Sufyan Mehmood (born 21 October 1991) is an Omani cricketer, who plays for the Oman national cricket team. He played in the 2014 ICC World Cricket League Division Four tournament. He made his Twenty20 International debut for Oman against Hong Kong on 26 November 2015. He made his List A debut for Oman in their three-match series against the United Arab Emirates in October 2016.
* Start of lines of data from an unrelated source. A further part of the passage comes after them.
/-- STA's store ends in the settle cycle (R76). -/
theorem operand_sta_store_fetchesOpcodeIn {t : State} (hp : t.phase = .operand) (hop : dispatchTable t.ir = some .sta)
    (hrem : t.rem = 0) : t.FetchesOpcodeIn 2 :=
  fetchesOpcodeIn_succ (u := (t.advancePc.store (joinBytes t.oplo t.dl) t.a).suspendIn .settle)
    (by simp [step_operand hp, hop, hrem]) nofun (settle_fetchesOpcodeIn rfl)

/-- STA's high byte is read before the store (R75). -/
theorem operand_sta_high_fetchesOpcodeIn {t : State} (hp : t.phase = .operand) (hop : dispatchTable t.ir = some .sta)
    (hrem : t.rem = 1) : t.FetchesOpcodeIn 3 :=
  fetchesOpcodeIn_succ (u := (t.advancePc.deliverLow t.dl).beginFetch (t.load (t.pc + 1#16)) 0)
    (by simp [step_operand hp, hop, hrem]) nofun (operand_sta_store_fetchesOpcodeIn rfl hop rfl)

/-- From the dispatch of a registered opcode the next fetch is as many cycle-steps away as its row of the opcode table
says (R58, R130). -/
theorem decode_fetchesOpcodeIn {t : State} {op : Op} (hp : t.phase = .decode) (hop : dispatchTable t.ir = some op) :
    t.FetchesOpcodeIn op.row.cycles := by
  have hstep := step_decode hp
  rw [hop] at hstep
  cases op with
  | lda => exact fetchesOpcodeIn_succ hstep nofun (operand_lda_fetchesOpcodeIn rfl hop)
  | sta => exact fetchesOpcodeIn_succ hstep nofun (operand_sta_high_fetchesOpcodeIn rfl hop rfl)
  | sei => exact fetchesOpcodeIn_succ hstep nofun (settle_fetchesOpcodeIn rfl)
  | cld => exact fetchesOpcodeIn_succ hstep nofun (settle_fetchesOpcodeIn rfl)

/-- The written-out table of R130 gives registered opcodes, with the counts of the opcode table. -/
theorem dispatchTable_of_mem_cycleCounts {b : Byte} {c : Nat}
    (h : (b, c) ∈ [(0xA9#8, 2), (0x8D#8, 4), (0x78#8, 2), (0xD8#8, 2)]) :
    ∃ op : Op, dispatchTable b = some op ∧ op.row.cycles = c := by
  simp only [List.mem_cons, Prod.mk.injEq, List.not_mem_nil, or_false] at h
  rcases h with ⟨rfl, rfl⟩ | ⟨rfl, rfl⟩ | ⟨rfl, rfl⟩ | ⟨rfl, rfl⟩
  exacts [⟨.lda, dispatchTable_lda, rfl⟩, ⟨.sta, dispatchTable_sta, rfl⟩, ⟨.sei, dispatchTable_sei, rfl⟩,
    ⟨.cld, dispatchTable_cld, rfl⟩]

end Sys2Proof.Machine

namespace Sys2Proof.Proofs

open Sys2Proof.Machine

/-- Settles O43: after an opcode fetch the executor rests in phase `DECODE`, and the count from there is the opcode's. -/
theorem cycleCounts : Obligations.CycleCounts := by
  refine ⟨fun s hp => ?_, fun s t c _ hp hrow => ?_, fun s t _ hp hop => ?_⟩
  · exact ⟨s.fetchOpcode, step_fetch hp, rfl, rfl⟩
  · obtain ⟨op, hop, rfl⟩ := dispatchTable_of_mem_cycleCounts hrow
    exact decode_fetchesOpcodeIn hp hop
  · exact ⟨_, step_unregistered hp hop⟩

end Sys2Proof.Proofs
end

section
/-! SUPPORT. Encoding: the bytes of an instruction against what the decoder reads from them (R53 to R58), and the fields of
an opcode-table word (log entry 18). -/

namespace Sys2Proof

/-- A registered opcode byte is the pattern of its row (R58, R64). -/
theorem pattern_of_dispatchTable {b : Byte} {op : Op} (h : dispatchTable b = some op) : op.row.pattern = b := by
  revert b op; decide

/-- Operand assembly takes the bytes of the encoding that follow the opcode, and no other (R56, R57). -/
theorem encode_of_decodeOperand : ∀ {op : Op} {bs rest : List Byte} {i : Instr},
    decodeOperand op bs = .ok (i, rest) → op.row.pattern :: bs = encode i ++ rest
  | .lda, _ :: _, _, _, h => by cases h; rfl
  | .sta, lo :: hi :: _, _, _, h => by cases h; simp [encode, Op.row]
  | .sei, _, _, _, h => by cases h; rfl
  | .cld, _, _, _, h => by cases h; rfl

/-- The opcode byte selects the row, and operand assembly undoes the encoding of the address (R54, R57). -/
theorem decode_encode (i : Instr) (rest : List Byte) : decode (encode i ++ rest) = .ok (i, rest) := by
  cases i with
  | lda imm => rfl
  | sta addr =>
    calc decode (encode (.sta addr) ++ rest)
        = .ok (.sta (joinBytes (lowByte addr) (highByte addr)), rest) := rfl
      _ = .ok (.sta addr, rest) := by rw [joinBytes_low_high]
  | sei => rfl
  | cld => rfl

/-- The opcode byte is its row's pattern, and operand assembly drops no byte (R54, R64). -/
theorem encode_of_decode {bs rest : List Byte} {i : Instr} (h : decode bs = .ok (i, rest)) : bs = encode i ++ rest := by
  cases bs with
  | nil => cases h
  | cons b bs =>
    rw [decode_cons] at h
    cases hop : dispatchTable b with
    | none => rw [hop] at h; cases h
    | some op =>
      rw [hop] at h
      rw [← pattern_of_dispatchTable hop]
      exact encode_of_decodeOperand h

/-- The address of an absolute operand as a number (R57). -/
theorem joinBytes_eq_ofNat (lo hi : Byte) : joinBytes lo hi = BitVec.ofNat 16 (lo.toNat + 256 * hi.toNat) := by
  rw [← joinBytes_toNat, BitVec.ofNat_toNat, BitVec.setWidth_eq]

/-- The three bytes of an opcode-table word are its fields (R53). -/
theorem wordBytes_of_fields {nbits w : Nat} {b0 b1 b2 : Byte}
    (hw : w = b0.toNat + 256 * b1.toNat + 65536 * b2.toNat) (hlt : w < 2 ^ nbits) : wordBytes nbits w = [b0, b1, b2] := by
  have h0 := b0.isLt
  have h1 := b1.isLt
  have h2 := b2.isLt
  simp only [wordBytes, Nat.mod_eq_of_lt hlt, List.cons.injEq, ← BitVec.toNat_inj, BitVec.toNat_ofNat, and_true]
  omega

/-- What decodes from the bytes of an opcode-table word is what its row stands for. -/
theorem decodeTableWord_eq_some {nbits w : Nat} {i : Instr} :
    decodeTableWord nbits w = some i ↔ ∃ rest : List Byte, decode (wordBytes nbits w) = .ok (i, rest) := by
  rw [decodeTableWord]
  cases decode (wordBytes nbits w) with
  | error e => simp
  | ok r => simp [Prod.ext_iff]

end Sys2Proof

namespace Sys2Proof.Proofs

open Sys2Proof.Machine

/-- Settles O1. -/
theorem decodeInvertsEncode : Obligations.DecodeInvertsEncode := decode_encode

/-- Settles O2. -/
theorem decodedBytesAreTheEncoding : Obligations.DecodedBytesAreTheEncoding := fun _ _ _ => encode_of_decode

/-- Settles O3: each written-out word computes. -/
theorem writtenOutWordsDecode : Obligations.WrittenOutWordsDecode :=
  ⟨rfl, rfl, rfl, rfl, rfl, rfl⟩

/-- Settles O4: the word's bytes are its fields, and the decoder reads these. -/
theorem tableWordFieldsAreRead : Obligations.TableWordFieldsAreRead := by
  refine ⟨fun imm => ?_, fun lo hi => ?_, by decide, by decide⟩
  · have hbytes : wordBytes 16 (0xA9 + 256 * imm.toNat) = [0xA9#8, imm, 0x00#8] :=
      wordBytes_of_fields (by simp) (by omega)
    exact decodeTableWord_eq_some.mpr ⟨_, by rw [hbytes]; rfl⟩
  · have hbytes : wordBytes 24 (0x8D + 256 * lo.toNat + 65536 * hi.toNat) = [0x8D#8, lo, hi] :=
      wordBytes_of_fields (by simp) (by omega)
    exact decodeTableWord_eq_some.mpr ⟨_, by rw [hbytes, ← joinBytes_eq_ofNat]; rfl⟩

end Sys2Proof.Proofs
end

section
/-! SUPPORT. The cycle-steps, one lemma per row of R72 to R76: what each answers, by the phase and the opcode in `IR`. -/

namespace Sys2Proof.Machine

variable {t : State}

/-- R73, `0xA9`: the operand byte of LDA is read. -/
theorem step_decode_lda (hp : t.phase = .decode) (hir : t.ir = 0xA9#8) : step t = .next (t.beginFetch (t.load t.pc) 0) := by
  rw [step_decode hp, hir, dispatchTable_lda]

/-- R73, `0x8D`: the low address byte of STA is read. -/
theorem step_decode_sta (hp : t.phase = .decode) (hir : t.ir = 0x8D#8) : step t = .next (t.beginFetch (t.load t.pc) 1) := by
  rw [step_decode hp, hir, dispatchTable_sta]

/-- R73, `0x78`: SEI takes effect. -/
theorem step_decode_sei (hp : t.phase = .decode) (hir : t.ir = 0x78#8) :
    step t = .next ((t.setI true).suspendIn .settle) := by
  rw [step_decode hp, hir, dispatchTable_sei]

/-- R73, `0xD8`: CLD takes effect. -/
theorem step_decode_cld (hp : t.phase = .decode) (hir : t.ir = 0xD8#8) :
    step t = .next ((t.setD false).suspendIn .settle) := by
  rw [step_decode hp, hir, dispatchTable_cld]

/-- R74: LDA takes effect, and the next opcode is fetched. -/
theorem step_operand_lda (hp : t.phase = .operand) (hir : t.ir = 0xA9#8) :
    step t = .next (loadA t.dl t.advancePc).fetchOpcode := by
  rw [step_operand hp, hir, dispatchTable_lda]

/-- R75: the high address byte of STA is read. -/
theorem step_operand_sta_high (hp : t.phase = .operand) (hir : t.ir = 0x8D#8) (hrem : t.rem = 1) :
    step t = .next ((t.advancePc.deliverLow t.dl).beginFetch (t.load (t.pc + 1#16)) 0) := by
  rw [step_operand hp, hir, dispatchTable_sta, hrem]; rfl

/-- R76: STA stores. -/
theorem step_operand_sta_store (hp : t.phase = .operand) (hir : t.ir = 0x8D#8) (hrem : t.rem ≠ 1) :
    step t = .next ((t.advancePc.store (joinBytes t.oplo t.dl) t.a).suspendIn .settle) := by
  simp [step_operand hp, hir, hrem]

/-- LDA's effect and the fetch fused with it, as one update (R74). -/
theorem fetchOpcode_loadA_eq (t : State) (v : Byte) :
    (loadA v t.advancePc).fetchOpcode =
      { t with a := v, z := isZero v, n := isNegative v, ir := t.load (t.pc + 1#16), pc := t.pc + 2#16,
               phase := .decode } := by
  simp [fetchOpcode_eq, loadA_eq, State.advancePc, State.load, BitVec.add_assoc]

/-- From a phase of the opcode fetch every instruction's cycle-step is that fetch (R84, R86, R89, R91). -/
theorem exec_fetch (hp : t.phase = .fetch ∨ t.phase = .settle) (i : Instr) : exec i t = .next t.fetchOpcode := by
  rcases hp with hp | hp <;> cases i <;> simp [exec, execLda, execSta, execSei, execCld, hp]

/-- No instruction steps a halted executor (R77). -/
theorem exec_halted (hp : t.phase = .halted) (i : Instr) : exec i t = .refused .executorHalted := by
  cases i <;> simp [exec, execLda, execSta, execSei, execCld, hp]

/-- A step is `exec` of the instruction in flight, in every phase. -/
theorem step_eq_exec {i : Instr} {rest : List Byte} (h : decode t.inFlight = .ok (i, rest)) : step t = exec i t := by
  cases hp : t.phase with
  | fetch => rw [step_fetch (.inl hp), exec_fetch (.inl hp)]
  | settle => rw [step_fetch (.inr hp), exec_fetch (.inr hp)]
  | decode => simp only [step, hp, h]
  | operand => simp only [step, hp, h]
  | halted => rw [step_halted hp, exec_halted hp]

theorem inFlight_fetch (hp : t.phase = .fetch ∨ t.phase = .settle) :
    t.inFlight = [t.load t.pc, t.load (t.pc + 1#16), t.load (t.pc + 2#16)] := by
  rcases hp with hp | hp <;> simp only [State.inFlight, hp]

theorem inFlight_decode (hp : t.phase = .decode) : t.inFlight = [t.ir, t.load t.pc, t.load (t.pc + 1#16)] := by
  simp only [State.inFlight, hp]

theorem inFlight_operand_high (hp : t.phase = .operand) (hrem : t.rem = 1) :
    t.inFlight = [t.ir, t.dl, t.load (t.pc + 1#16)] := by
  simp only [State.inFlight, hp, hrem, if_true]

theorem inFlight_operand_sta (hp : t.phase = .operand) (hrem : t.rem = 0) (hir : t.ir = 0x8D#8) :
    t.inFlight = [t.ir, t.oplo, t.dl] := by
  simp [State.inFlight, hp, hrem, hir]

theorem inFlight_operand_of_ne_sta (hp : t.phase = .operand) (hrem : t.rem = 0) (hir : t.ir ≠ 0x8D#8) :
    t.inFlight = [t.ir, t.dl] := by
  have hop : dispatchTable t.ir ≠ some .sta := fun h => hir (pattern_of_dispatchTable h).symm
  simp [State.inFlight, hp, hrem, hop]

end Sys2Proof.Machine

namespace Sys2Proof.Proofs

open Sys2Proof.Machine

/-- Settles O15: the bytes of each clause are those in flight. -/
theorem stepRunsTheDecodedInstruction : Obligations.StepRunsTheDecodedInstruction := by
  intro s i rest
  refine ⟨fun hp h => ?_, fun hp h => ?_, fun hp hrem h => ?_, fun hp hrem hir h => ?_, fun hp hrem hir h => ?_⟩
  · exact step_eq_exec (inFlight_fetch hp ▸ h)
  · exact step_eq_exec (inFlight_decode hp ▸ h)
  · exact step_eq_exec (inFlight_operand_high hp hrem ▸ h)
  · exact step_eq_exec (inFlight_operand_sta hp hrem hir ▸ h)
  · exact step_eq_exec (inFlight_operand_of_ne_sta hp hrem hir ▸ h)

/-- Settles O17: it is the opcode fetch. -/
theorem opcodeFetchCycle : Obligations.OpcodeFetchCycle :=
  fun _ hp => step_fetch hp

/-- Settles O18, by the opcode in `IR`. -/
theorem dispatchCycle : Obligations.DispatchCycle :=
  fun _ hp => ⟨step_decode_lda hp, step_decode_sta hp, step_decode_sei hp, step_decode_cld hp⟩

/-- Settles O19: the effect and the fetch fused with it are one update. -/
theorem ldaEffectCycle : Obligations.LdaEffectCycle := by
  intro s hp hir
  rw [step_operand_lda hp hir, fetchOpcode_loadA_eq, isNegative_eq_getLsbD]
  rfl

/-- Settles O20, by whether a byte is still to come. -/
theorem staOperandAndStoreCycles : Obligations.StaOperandAndStoreCycles := by
  intro s hp hir
  refine ⟨fun hrem => ?_, fun hrem => ?_⟩
  · rw [step_operand_sta_high hp hir hrem, beginFetch_eq, ← hp]; rfl
  · rw [step_operand_sta_store hp hir (by rw [hrem]; decide), ← joinBytes_toNat]; rfl

/-- Settles O22: the dispatch fails, and what it leaves is halted. -/
theorem failureIsPreciseAndPermanent : Obligations.FailureIsPreciseAndPermanent :=
  fun s hp hop => ⟨s.halt, step_unregistered hp hop, halt_eq s, steps_halted rfl⟩

/-- Settles O23: neither the step nor any instruction steps a halted executor. -/
theorem haltedExecutorIsRefused : Obligations.HaltedExecutorIsRefused :=
  fun _ hp => ⟨step_halted hp, exec_halted hp⟩

end Sys2Proof.Proofs
end

section
/-! SUPPORT. The memory controller (20_memory.md): the masked read, the word read, the write protection as a read sees it,
and that the canonical form leaves one representation of each memory. -/

namespace Sys2Proof.Machine

/-- A read masks its address (R35). -/
theorem readByte_mod (m : Memory) (a : Nat) : m.readByte (a % Config.memSize) = m.readByte a := by
  rw [Memory.readByte, Memory.readByte, Nat.mod_mod]

/-- R37 as a read sees it. -/
theorem readByte_writeByte {m : Memory} (hm : m.wf = true) (a : Nat) (v : Byte) {b : Nat} (hb : b < Config.memSize) :
    (m.writeByte a v).readByte b = if b = a ∧ a < Config.roBase then v else m.readByte b := by
  rw [readByte_of_lt hb, readByte_of_lt hb, cell_writeByte hm]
In August 2018, he was named in Oman's squad for the 2018 Asia Cup Qualifier tournament. In October 2018, he was named in Oman's squad for the 2018 ICC World Cricket League Division Three tournament. In March 2019, he was named in Oman's team for the 2019 ICC World Cricket League Division Two tournament in Namibia. In September 2019, he was named in Oman's squad for the 2019 ICC T20 World Cup Qualifier tournament.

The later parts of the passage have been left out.